TASK PROMPT: Copy the lines exactly. Begin at the first line of the data and stop after the line with "font := fun a _ => reset_mem_read a".

DATA UNDER STUDY: Begin

/-- Settles O43: reset writes pc and the font's 80 bytes over the power-up state. -/
theorem unspecifiedResetSetsOnlyPcAndFont : Obligations.UnspecifiedResetSetsOnlyPcAndFont := by
  intro c s hpolicy hwf
  have hlen : c.font.length = 80 := beq_iff_eq.mp hwf
  have hreset : resetFrom c s = (s.setPc 0x200).setMem (s.mem.writeBytes 0 c.font) := by
    rw [resetFrom, hpolicy]
    rfl
  refine ⟨_, hreset, rfl, fun a ha => ?_, sameMemoryOutside_of_writeBytes rfl hlen,
    (unchangedBut_setPc s 0x200).trans (unchangedBut_setMem _ _)⟩
  have ha : a < c.font.length := hlen ▸ ha
  have hread := Memory.read_writeBytes_inside s.mem 0 ha
  rw [Nat.zero_add] at hread
  rw [State.setMem_mem, hread, List.getD_eq_getElem _ _ ha]

end Sys2Proof.Machine

/-! The invariant: it holds at reset, and every step and every operation of the host keeps it (`10_state.md` R28, R34;
`20_memory.md` R71). -/

namespace Sys2Proof.Machine

open Sys2Proof

/-- Settles O44: reset memory lists nothing, and pc and the stack entries are constants. -/
theorem invariantHoldsAtReset : Obligations.InvariantHoldsAtReset where
  memWf := Memory.wf_nil
  font := fun a _ => reset_mem_read a
  bounded := ⟨by decide, fun k => by
    have hzero : State.reset.stack[k.val] = 0 := Vector.getElem_replicate k.isLt
    rw [hzero]
    decide⟩

/-! ### Steps -/

/-- Where an instruction can leave pc: on a target of at most 0x10FE, where it was, 2 or 4 further, or 2 past a stack
entry (R26). -/
theorem exec_pc_cases {i : Instr} {s t : State} (h : exec i s = .next t) :
    t.pc.toNat ≤ 0x10FE ∨ t.pc = s.pc ∨ t.pc = s.pc + 2 ∨ t.pc = s.pc + 4 ∨ ∃ k : Fin 16, t.pc = s.stack[k.val] + 2 := by
  have skip (b : Bool) (ht : t = s.skipIf b) :
      t.pc = s.pc + 2 ∨ t.pc = s.pc + 4 ∨ ∃ k : Fin 16, t.pc = s.stack[k.val] + 2 := by
    subst ht
    cases b
    · exact .inl rfl
    · exact .inr (.inl rfl)
  obtain ⟨hjump, hjumpV0, hret, -, -, -, hnoKey, hkey, hrest⟩ := pcAfterAnInstruction i s t h
  cases i with
  | jp a =>
    have := addr12_lt a
    exact .inl (by rw [hjump a (.inl rfl)]; omega)
  | call a =>
    have := addr12_lt a
    exact .inl (by rw [hjump a (.inr rfl)]; omega)
  | jpV0 a =>
    have := addr12_lt a
    have := byte_lt (s.reg 0)
    exact .inl (by rw [hjumpV0 a rfl]; omega)
  | ret =>
    obtain ⟨k, -, hpc⟩ := hret rfl
    exact .inr (.inr (.inr (.inr ⟨k, hpc⟩)))
  | seImm | sneImm | seReg | sneReg => cases h; exact .inr (.inr (skip _ rfl))
  | skp => obtain ⟨k, -, ht⟩ := exec_skp_next h; exact .inr (.inr (skip _ ht))
  | sknp => obtain ⟨k, -, ht⟩ := exec_sknp_next h; exact .inr (.inr (skip _ ht))
  | ldVxK x =>
    by_cases hany : ∃ k : KeyIndex, s.key[k.val] = true
    · exact .inr (.inr (.inl (hkey x rfl hany)))
    · exact .inr (.inl (by rw [hnoKey x rfl (by simpa using hany)]))
  | _ => exact .inr (.inr (.inl (hrest (by simp) (by simp) (by simp) (by simp) (by simp))))

/-- A step at an address an instruction can stand at leaves pc at most 0x10FE (R28). -/
theorem exec_pc_le {i : Instr} {s t : State} (h : exec i s = .next t) (hpc : s.pc.toNat ≤ 0xFFE)
    (hstack : ∀ k : Fin 16, s.stack[k.val].toNat ≤ 0xFFE) : t.pc.toNat ≤ 0x10FE := by
  have near (a : Word) (ha : a.toNat ≤ 0xFFE) : (a + 2).toNat ≤ 0x10FE ∧ (a + 4).toNat ≤ 0x10FE := by
    constructor <;> bv_omega
  rcases exec_pc_cases h with hle | hsame | hnext | hskip | ⟨k, hret⟩
  · exact hle
  · rw [hsame]
    omega
  · exact hnext ▸ (near _ hpc).1
  · exact hskip ▸ (near _ hpc).2
  · exact hret ▸ (near _ (hstack k)).1

/-- Only a call writes a stack entry, and what it writes is its own address (R34). -/
theorem exec_stack_le {i : Instr} {s t : State} (h : exec i s = .next t) (hpc : s.pc.toNat ≤ 0xFFE)
    (hstack : ∀ k : Fin 16, s.stack[k.val].toNat ≤ 0xFFE) (k : Fin 16) : t.stack[k.val].toNat ≤ 0xFFE := by
  by_cases hw : Part.stack ∈ partsWritten i
  · obtain ⟨a, rfl⟩ := writer_of_stack hw
    obtain ⟨_, p, -, rfl⟩ := exec_call_next h
    rw [State.setPc_stack, Vector.getElem_set]
    split
    · exact hpc
    · exact hstack k
  · have hsame : t.stack = s.stack := (unchangedBut_of_exec h).2 .stack hw
    rw [hsame]
    exact hstack k

theorem exec_keeps_wf {i : Instr} {s t : State} (h : exec i s = .next t) (hs : s.mem.wf = true) : t.mem.wf = true := by
  rcases exec_mem_cases h with hmem | ⟨bytes, -, hr, hmem⟩
  · rwa [hmem]
  · rw [hmem]
    exact Memory.wf_writeBytes hr hs

theorem exec_keeps_inv {i : Instr} {s t : State} (h : exec i s = .next t) (hpc : s.pc.toNat ≤ 0xFFE) (hs : s.Inv) :
    t.Inv where
  memWf := exec_keeps_wf h hs.memWf
  font := fun a ha => (noInstructionWritesTheFont i s t a h ha).trans (hs.font a ha)
  bounded := ⟨exec_pc_le h hpc hs.bounded.2, exec_stack_le h hpc hs.bounded.2⟩

/-- Settles O45: a step that answers a next state ran an instruction, fetched at 0xFFE or below. -/
theorem stepKeepsTheInvariant : Obligations.StepKeepsTheInvariant := by
  intro s t hs h
  rcases stepVia_cases Config.hardware exec s with ⟨-, e⟩ | ⟨hpc, w, -, ⟨-, e⟩ | ⟨i, -, e⟩⟩
  · cases h.symm.trans e
  · cases h.symm.trans e
  · exact exec_keeps_inv (e.symm.trans h) (by omega) hs

/-! ### Operations of the host -/

/-- The invariant is of memory, pc and the stack alone. -/
theorem inv_of_same {s t : State} (hs : s.Inv) (hmem : t.mem = s.mem) (hpc : t.pc = s.pc)
    (hstack : t.stack = s.stack) : t.Inv where
  memWf := hmem ▸ hs.memWf
  font := fun a ha => hmem ▸ hs.font a ha
  bounded := by
    rw [State.pcBounded, hpc, hstack]
    exact hs.bounded

theorem load_keeps_inv {rom : List Byte} {s t : State} (h : load rom s = .ok t) (hs : s.Inv) : t.Inv := by
  by_cases hlen : rom.length ≤ 3584
  · cases h.symm.trans (load_of_le s hlen)
    refine ⟨Memory.wf_writeBytes (by simp only [memSize]; omega) hs.memWf, fun a ha => ?_, hs.bounded⟩
    have ha : a < 0x050 := ha
    rw [State.setMem_mem, Memory.read_writeBytes_outside _ (by omega), hs.font a ha]
  · cases h.symm.trans (load_of_lt s (by omega))

theorem writeLatch_keeps_inv {k : Nat} {down : Bool} {s t : State} (h : writeLatch k down s = .ok t) (hs : s.Inv) :
    t.Inv := by
  by_cases hk : k < 16
  · cases h.symm.trans (writeLatch_of_lt down s hk)
    exact inv_of_same hs rfl rfl rfl
  · cases h.symm.trans (writeLatch_of_le down s (by omega))

/-- An operation that may fail keeps what it keeps when it succeeds: a failure changes nothing (R263). -/
theorem replyOf_fst_of {P : State → Prop} {s : State} {r : Except Fault State} (hs : P s)
    (hr : ∀ t, r = .ok t → P t) : P (replyOf s r).1 := by
  cases r with
  | ok t => exact hr t rfl
  | error f => exact hs

/-- After a step the core is where it was, or in the step's next state. -/
theorem stateAfter_stepReport (c : Config) (s : State) :
    (stepReport c s).stateAfter s = s ∨ stepWith c s = .next ((stepReport c s).stateAfter s) := by
  unfold stepReport
  split
  · exact .inl rfl
  · cases h : stepWith c s with
    | next t => exact .inr rfl
    | fault f => exact .inl rfl
    | refused r => exact .inl rfl

theorem hostOp_keeps_inv (op : HostOp) {s : State} (hs : s.Inv) : (hostOp Config.hardware op s).1.Inv := by
  cases op with
  | load rom => exact replyOf_fst_of hs fun t h => load_keeps_inv h hs
  | press k => exact replyOf_fst_of hs fun t h => writeLatch_keeps_inv h hs
  | release k => exact replyOf_fst_of hs fun t h => writeLatch_keeps_inv h hs
  | step =>
    show ((stepReport Config.hardware s).stateAfter s).Inv
    rcases stateAfter_stepReport Config.hardware s with hsame | hnext
    · rwa [hsame]
    · exact stepKeepsTheInvariant s _ hs ((stepWith_hardware s).symm.trans hnext)
  | tickTimers | clearDirty => exact inv_of_same hs rfl rfl rfl
  | beepPending | readFramebuffer => exact hs
  | reset powerUp =>
    rw [hostOp_reset_hardware]
    exact inv_of_same invariantHoldsAtReset rfl rfl rfl

/-- What every operation of a sequence keeps of the core holds after the whole sequence. -/
theorem applyAll_core_of {c : Config} {P : State → Prop} {ops : List HostOp}
    (hop : ∀ op ∈ ops, ∀ s, P s → P (hostOp c op s).1) {r : Run} (hr : P r.core) : P (Run.applyAll c ops r).core := by
  induction ops generalizing r with
  | nil => exact hr
  | cons op ops ih =>
    exact ih (fun o ho => hop o (List.mem_cons_of_mem _ ho)) (hop op List.mem_cons_self r.core hr)

/-- Settles O46: each operation keeps the invariant, and so does every sequence of them from reset. -/
theorem everyReachableStateHasTheInvariant : Obligations.EveryReachableStateHasTheInvariant :=
  ⟨fun op _ hs => hostOp_keeps_inv op hs,
    fun _ => applyAll_core_of (fun op _ _ hs => hostOp_keeps_inv op hs) invariantHoldsAtReset⟩

end Sys2Proof.Machine

/-! Two steps that end alike: what a program cannot observe (`10_state.md` R35, R48), and why a fault repeats
(`60_exceptions.md` R263, R264). -/

namespace Sys2Proof.Machine

open Sys2Proof

/-! ### Shared operations that end alike -/

section

variable {R : State → State → Prop}

theorem endAlike_guardRange {a a' : Nat} {o o' : Outcome} (n : Nat) (ha : a' = a) (h : endAlike R o o') :
    endAlike R (guardRange a n o) (guardRange a' n o') := by
  subst ha
  unfold guardRange
  split
  · exact h
  · exact rfl

theorem endAlike_guardFont {a a' : Nat} {o o' : Outcome} (c : Config) (ha : a' = a) (h : endAlike R o o') :
    endAlike R (guardFont c a o) (guardFont c a' o') := by
  subst ha
  unfold guardFont
  split
  · exact rfl
  · exact h

theorem endAlike_withKey {v v' : Byte} {t t' : KeyIndex → State} (hv : v' = v) (h : ∀ k, R (t k) (t' k)) :
    endAlike R (withKey v fun k => .next (t k)) (withKey v' fun k => .next (t' k)) := by
  subst hv
  unfold withKey
  split
  · exact h _
  · exact rfl

theorem endAlike_push {s s' : State} {v v' : Word} {t t' : State → State} (hsp : s'.sp = s.sp) (hpc : s'.pc = s.pc)
    (h : ∀ (hlt : s.sp.val < 16) (p : Fin 17), p.val = s.sp.val + 1 →
      R (t { s with stack := s.stack.set s.sp.val v, sp := p }) (t' { s' with stack := s'.stack.set s.sp.val v', sp := p })) :
    endAlike R (push s v fun u => .next (t u)) (push s' v' fun u => .next (t' u)) := by
  by_cases hlt : s.sp.val < 16
  · rw [push, push, dif_pos hlt, dif_pos (hsp ▸ hlt)]
    simp only [hsp]
    exact h hlt ⟨s.sp.val + 1, by omega⟩ rfl
  · rw [push, push, dif_neg hlt, dif_neg (hsp ▸ hlt)]
    exact congrArg Fault.stackOverflow hpc.symm

theorem endAlike_pop {s s' : State} {t t' : Word → State → State} (hsp : s'.sp = s.sp) (hpc : s'.pc = s.pc)
    (h : ∀ (k : Fin 16) (p : Fin 17), s.sp.val = k.val + 1 → p.val = k.val →
      R (t s.stack[k.val] { s with sp := p }) (t' s'.stack[k.val] { s' with sp := p })) :
    endAlike R (pop s fun v u => .next (t v u)) (pop s' fun v u => .next (t' v u)) := by
  by_cases hlt : 0 < s.sp.val
  · rw [pop, pop, dif_pos hlt, dif_pos (hsp ▸ hlt)]
    simp only [hsp]
    exact h ⟨s.sp.val - 1, by omega⟩ ⟨s.sp.val - 1, by omega⟩ (by simp only; omega) rfl
  · rw [pop, pop, dif_neg hlt, dif_neg (hsp ▸ hlt)]
    exact congrArg Fault.stackUnderflow hpc.symm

DATA UNDER STUDY: End

PROBLEM SOLUTION:
/-- Settles O43: reset writes pc and the font's 80 bytes over the power-up state. -/
theorem unspecifiedResetSetsOnlyPcAndFont : Obligations.UnspecifiedResetSetsOnlyPcAndFont := by
  intro c s hpolicy hwf
  have hlen : c.font.length = 80 := beq_iff_eq.mp hwf
  have hreset : resetFrom c s = (s.setPc 0x200).setMem (s.mem.writeBytes 0 c.font) := by
    rw [resetFrom, hpolicy]
    rfl
  refine ⟨_, hreset, rfl, fun a ha => ?_, sameMemoryOutside_of_writeBytes rfl hlen,
    (unchangedBut_setPc s 0x200).trans (unchangedBut_setMem _ _)⟩
  have ha : a < c.font.length := hlen ▸ ha
  have hread := Memory.read_writeBytes_inside s.mem 0 ha
  rw [Nat.zero_add] at hread
  rw [State.setMem_mem, hread, List.getD_eq_getElem _ _ ha]

end Sys2Proof.Machine

/-! The invariant: it holds at reset, and every step and every operation of the host keeps it (`10_state.md` R28, R34;
`20_memory.md` R71). -/

namespace Sys2Proof.Machine

open Sys2Proof

/-- Settles O44: reset memory lists nothing, and pc and the stack entries are constants. -/
theorem invariantHoldsAtReset : Obligations.InvariantHoldsAtReset where
  memWf := Memory.wf_nil
  font := fun a _ => reset_mem_read a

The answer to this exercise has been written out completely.